The serenity of his room displays the temperament of a person who grew up in a settlement of simply “seven or eight individuals” within the Nuuk fjord of the island.
However a key purpose his homeland is now coming underneath rising scrutiny from outsiders is the wealthy mineral deposits beneath the Arctic ice.
We have seen how Ukraine’s pure assets have caught President Trump’s eye in a lot the identical method.
“All these minerals that they speak about like uncommon metals, uncommon earth components – they’re really not uncommon. What’s uncommon is using them,” he causes.
Prof Rosing says the vastness of Greenland and the dearth of infrastructure are simply two components why the island might not be the cashpoint some People are hoping for.
“They’re a minuscule a part of the mining business and the financial system of extracting them could be very unsure, whereas the funding to start out extracting could be very excessive.
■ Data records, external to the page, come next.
/-- The fetch and the key wait move pc by two and back. -/
theorem fetched_setPc_back (s : State) : s.fetched.setPc (s.fetched.pc - 2#16) = s.hostTurn := by
  have hpc : s.fetched.pc - 2#16 = s.pc := BitVec.add_sub_cancel s.pc 2#16
  rw [hpc]
  rfl

/-- Settles O59: the Step runs LD Vx, K, which takes back what the fetch did to pc. -/
theorem keyWaitStepMakesNoProgress : Obligations.KeyWaitStepMakesNoProgress := by
  intro s x hc hh hp hk hw
  calc step s
    _ = exec (.ldVxK x) s.fetched := step_of_hasWord (hasWord_register 0xF 0x0 0xA rfl rfl) hc hh hp hw
    _ = .next (s.fetched.setPc (s.fetched.pc - 2#16)) := execLdVxK_of_none (s := s.fetched) x hk
    _ = .next s.hostTurn := by rw [fetched_setPc_back]

end Sys2Proof.Machine

/-! PROOFS. Exceptions (60_exceptions.md R300 to R305, R320): which instructions halt, what a halted machine still does,
and Tick. -/

namespace Sys2Proof.Machine

/-! The halted machine (R305). -/

theorem stepResult_of_halted {s : State} {r : HaltReason} (h : s.halted = some r) : stepResult s = .halt r := by
  simp [stepResult, h]

/-- Settles O9: a Step leaves a halted state as it is, and its result is read off that state. -/
theorem stepOnHaltedMachineReportsTheHalt : Obligations.StepOnHaltedMachineReportsTheHalt := by
  intro s r hc hr
  refine ⟨?_, stepResult_of_halted (s := s.hostTurn) hr⟩
  rw [step_of_hostCalls hc]
  exact stepInstr_of_halted (s := s.hostTurn) hr

/-- Settles O10: Step changes nothing as long as `halted` keeps its reason, and no other call writes `halted`. -/
theorem haltedMachineKeepsItsState : Obligations.HaltedMachineKeepsItsState := by
  intro s t r hr hrun
  have hfix : ∀ u, EqUpToHostCalls s u → stepInstr u = .next u := fun u hu => by
    obtain ⟨d, e, k, c, rfl⟩ := hu
    exact stepInstr_of_halted hr
  obtain ⟨_, _, _, _, rfl⟩ := eqUpToHostCalls_of_reaches hfix hrun
  rfl

/-! Tick (R320). -/

theorem tick_frame (s : State) : Frame { dt := true, st := true } s (tick s) :=
  ((ChangesOnly.setDt s (countDown s.dt) rfl).trans (.setSt _ (countDown s.st) rfl)).frame rfl rfl

/-- Settles O11: each timer counts down on its own. -/
theorem tickCountsBothTimersDown : Obligations.TickCountsBothTimersDown :=
  fun s hc => ⟨tick s.hostTurn, step_of_hostCalls hc, countDown_toNat s.dt, countDown_toNat s.st, rfl,
    tick_frame s.hostTurn⟩

/-! Which instructions halt, and why (R300). -/

/-- A bounds-checked instruction that does not write `halted` itself halts only by its check (R64). -/
theorem ifInBounds_haltReason {base count : Nat} {s w t : State} {r : HaltReason}
    (h : ifInBounds base count s w = .next t) (hw : w.halted = none) (ht : t.halted = some r) : r = .memoryOutOfBounds (max base 0x1000) := by
  obtain ⟨_, rfl⟩ | ⟨_, rfl⟩ := ifInBounds_cases h
  · cases hw.symm.trans ht
  · exact (Option.some.inj ht).symm

/-- Settles O16: SYS always halts, RET, CALL and the four bounds-checked forms by their checks, and every other form
leaves `halted` alone. -/
theorem onlySevenInstructionsHalt : Obligations.OnlySevenInstructionsHalt := by
  intro i s t r hs h ht
  cases i with
  | sys nnn =>
    cases h
    cases ht
    exact .inl ⟨nnn, rfl, congrArg HaltReason.unsupportedInstruction (encode_sys nnn)⟩
  | ret =>
    obtain ⟨_, _, _, rfl⟩ | ⟨_, rfl⟩ := execRet_cases h
    · cases hs.symm.trans ht
    · cases ht
      exact .inr (.inl ⟨rfl, rfl⟩)
  | call nnn =>
    obtain ⟨_, rfl⟩ | ⟨_, rfl⟩ := execCall_cases h
    · cases hs.symm.trans ht
    · cases ht
      exact .inr (.inr (.inl ⟨nnn, rfl, rfl⟩))
  | drw | ldB | ldMemRegs | ldRegsMem =>
    have hr : r = .memoryOutOfBounds (max s.i.toNat 0x1000) := ifInBounds_haltReason h hs ht
    exact .inr (.inr (.inr ⟨by simp, hr⟩))
  | ldVxK => obtain ⟨_, rfl⟩ | ⟨_, rfl⟩ := execLdVxK_cases h <;> cases hs.symm.trans ht
  | seImm | sneImm | seReg | sneReg | skp | sknp =>
    cases h
    rw [skipIf_eq_setPc, setPc_halted, hs] at ht
    cases ht
  | _ => cases h; cases hs.symm.trans ht

end Sys2Proof.Machine

/-! PROOFS. Launch: the glyphs and the ROM lie in disjoint blocks of an empty memory (70_reset_and_hazards.md R340 to
R343). -/

namespace Sys2Proof.Machine

/-! The memory with the 80 glyph bytes alone (R342). -/

theorem glyphMemory_wf (glyphs : Vector Byte 80) : (Memory.writeBlock [] 0 glyphs.toList).wf = true :=
  Memory.wf_writeBlock rfl (by rw [Vector.length_toList]; decide)

theorem glyphMemory_read_glyph (glyphs : Vector Byte 80) (a : Fin 80) :
    (Memory.writeBlock [] 0 glyphs.toList).read a.val = glyphs[a.val] := by
  have hlen : glyphs.toList.length = 80 := Vector.length_toList
  have hread := Memory.read_writeBlock_inside (m := []) (base := 0) (bs := glyphs.toList) (k := a.val) rfl
    (by omega) (by omega)
  rwa [Nat.zero_add, Vector.getElem_toList] at hread

/-- Above the glyphs nothing is listed, and an unlisted address reads 0 (D13; log 9). -/
theorem glyphMemory_read_of_le (glyphs : Vector Byte 80) {a : Nat} (ha : 0x050 ≤ a) :
    (Memory.writeBlock [] 0 glyphs.toList).read a = 0 := by
  have hlen : glyphs.toList.length = 80 := Vector.length_toList
  rw [Memory.read_writeBlock_outside rfl (by omega) (by omega)]
  exact unlistedByte_of_le ha

/-! The launch memory: the ROM over it, for a ROM that fits (R343; D15). -/

section LaunchMemory
variable {rom : List Byte}

/-- A ROM of at most 3584 bytes ends within memory. -/
theorem rom_fits (hrom : rom.length ≤ 3584) : Config.progBase + rom.length ≤ 4096 :=
  Nat.add_le_add_left hrom Config.progBase

theorem launchMemory_wf (glyphs : Vector Byte 80) (hrom : rom.length ≤ 3584) :
    (launchMemory glyphs.toList rom).wf = true :=
  Memory.wf_writeBlock (glyphMemory_wf glyphs) (rom_fits hrom)

theorem launchMemory_read_rom (glyphs : Vector Byte 80) (hrom : rom.length ≤ 3584) (j : Fin rom.length) :
    (launchMemory glyphs.toList rom).read (0x200 + j.val) = rom[j.val] :=
  Memory.read_writeBlock_inside (glyphMemory_wf glyphs) (rom_fits hrom) j.isLt

/-- Outside the ROM the launch memory reads as the glyphs left it. -/
theorem launchMemory_read_outside (glyphs : Vector Byte 80) (hrom : rom.length ≤ 3584) {a : Nat}
    (ha : a < 0x200 ∨ 0x200 + rom.length ≤ a) :
    (launchMemory glyphs.toList rom).read a = (Memory.writeBlock [] 0 glyphs.toList).read a :=
  Memory.read_writeBlock_outside (glyphMemory_wf glyphs) (rom_fits hrom) ha

theorem launchMemory_read_glyph (glyphs : Vector Byte 80) (hrom : rom.length ≤ 3584) (a : Fin 80) :
    (launchMemory glyphs.toList rom).read a.val = glyphs[a.val] :=
  (launchMemory_read_outside glyphs hrom (.inl (by omega))).trans (glyphMemory_read_glyph glyphs a)

theorem launchMemory_read_zero (glyphs : Vector Byte 80) (hrom : rom.length ≤ 3584) {a : Nat}
    (ha : (0x050 ≤ a ∧ a < 0x200) ∨ 0x200 + rom.length ≤ a) : (launchMemory glyphs.toList rom).read a = 0 :=
  (launchMemory_read_outside glyphs hrom (by omega)).trans (glyphMemory_read_of_le glyphs (by omega))

end LaunchMemory

/-- Settles O21: the size check decides whether there is a launch, and the two blocks of the launch memory decide what
each address reads; call stack and pc are those of the default launch. -/
theorem launchPlacesGlyphsAndRom : Obligations.LaunchPlacesGlyphsAndRom := by
  refine fun p host rom => ⟨rfl, fun hlarge => ?large, fun hrom => ⟨_, if_pos hrom, ?glyphs, ?rom, ?zero, ?rest⟩⟩
  case large => exact if_neg (Nat.not_le.mpr hlarge)
  case glyphs => exact launchMemory_read_glyph p.glyphs hrom
  case rom => exact launchMemory_read_rom p.glyphs hrom
  case zero => exact fun _ ha => launchMemory_read_zero p.glyphs hrom ha
  case rest =>
    obtain ⟨-, hstackAndPc⟩ := launchStateMeetsTheMachineInvariant
    exact ⟨rfl, rfl, rfl, rfl, rfl, rfl, rfl, fbGet_fbClear, rfl, rfl, rfl, launchMemory_wf p.glyphs hrom, hstackAndPc⟩

end Sys2Proof.Machine
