-- ==== Sys2Proof/Config.lean ====
section
/-! DEFINITION. What an implementation fixes (the sizes of 00_scope R6), the constants of 00_scope R7,
and the free values: constants without a body, of which nothing can be proved. -/

namespace Sys2Proof

/-- The implementation parameters (00_scope R6). They are a field of the state that no step changes, so
that every statement about all states covers every implementation (log 4). -/
structure Params where
  agcLenMax : Nat
  nTapsMax : Nat
  idLenMax : Nat
  bufDepth : Nat
deriving DecidableEq, Repr

/-- The legal ranges of 00_scope R6. -/
abbrev Params.Legal (p : Params) : Prop :=
  (2 ≤ p.agcLenMax ∧ p.agcLenMax ≤ 65535) ∧ (1 ≤ p.nTapsMax ∧ p.nTapsMax ≤ 512) ∧
    (1 ≤ p.idLenMax ∧ p.idLenMax ≤ 65535) ∧ (1 ≤ p.bufDepth ∧ p.bufDepth ≤ 8192)

/-- The defaults of 00_scope R6. -/
def Params.spec : Params :=
  { agcLenMax := 1024, nTapsMax := 256, idLenMax := 1024, bufDepth := 4096 }

/-- The value of the constant register `ID` (10_state R21). -/
def Config.idValue : Word := 0x5144444300010000

/-- The binary64 bit pattern of 1.0. -/
def Config.one : Word := 0x3FF0000000000000

/-- The binary64 bit pattern of 3.0, the reset value of `NSIGMA` (10_state R35). -/
def Config.three : Word := 0x4008000000000000

/-- `2^64` as a binary64: `SAMPLE_ABS_MAX`, `TAP_ABS_MAX` and the upper bound of `NSIGMA` (00_scope R7). -/
def Config.twoPow64 : Word := 0x43F0000000000000

/-- `2^-64` as a binary64: the lower bound of `NSIGMA` (00_scope R7). -/
def Config.twoPowNeg64 : Word := 0x3BF0000000000000

/-- Which operation produced a NaN; an argument of the free NaN bits. -/
inductive Config.FloatOp where
  | add | sub | mul | div | sqrt | cast
deriving DecidableEq, Repr

/-- FREE VALUE (log 5). The `n`-th unspecified 64-bit value drawn: a read of a never-written `BUFMEM`
entry (20_memory R82) and a host read of computed state while busy (20_memory R78). -/
opaque Config.freeWord : Nat → Word

/-- FREE VALUE (log 7). Sign and payload of a NaN result: 40_numerics R121 leaves them open, and R135 says
that no reachable computation produces one. -/
opaque Config.nanBits : Config.FloatOp → Word → Word → Word

/-- FREE VALUE (log 9). A sum or inner product of no values: 40_numerics R127 and R130 ask for `n ≥ 1`. -/
opaque Config.emptySum : Word

/-- FREE VALUE (log 9). The post-gain cast under `PG_CAST = 3`, which cannot be active (44_post_gain R170). -/
opaque Config.reservedCast : Word → Word

end Sys2Proof
end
The danger of the funding is just too excessive relative to the potential achieve.”
ReutersThe present Greenlandic authorities says there might be a vote on independence in some unspecified time in the future following subsequent week’s election.
Though certainly unintentional, President Trump’s designs on the island have shone a lightweight on a need discovered among the many Inuit to lastly break away from 300 years of Danish management.
However Prof Rosing believes, regardless of all of the latent mineral wealth, his fellow Greenlanders are in no hurry to forego the annual block grant of the equal of £480m (€570m) it receives from Copenhagen.
This accounts for simply greater than half of the island’s public price range.
“Individuals speak about well being providers, colleges, the subsequent outboard engine they need on their boat and what’s the value of gasoline and all of this stuff that standard individuals do,” he says.
“It isn’t like they rise up with an enormous knife, wave it within the air and shout independence, independence.”

When it comes to Trump’s obvious obsession with taking Greenland, Fogh Rasmussen fears there could also be a troubling conclusion to be drawn.
One that might render the Danes unable to do enterprise with a person whose view on territorial integrity is so wildly incompatible from theirs.
“I perceive very nicely the American strategic curiosity within the minerals, however in the case of mining in Greenland, they’ve proven no curiosity,” he says.
“That leaves me with the priority that perhaps it isn’t about safety, perhaps it isn’t about minerals, perhaps it’s only a query of increasing the territory of the USA.
“And that is really some extent the place we’re not in a position to accommodate President Trump.”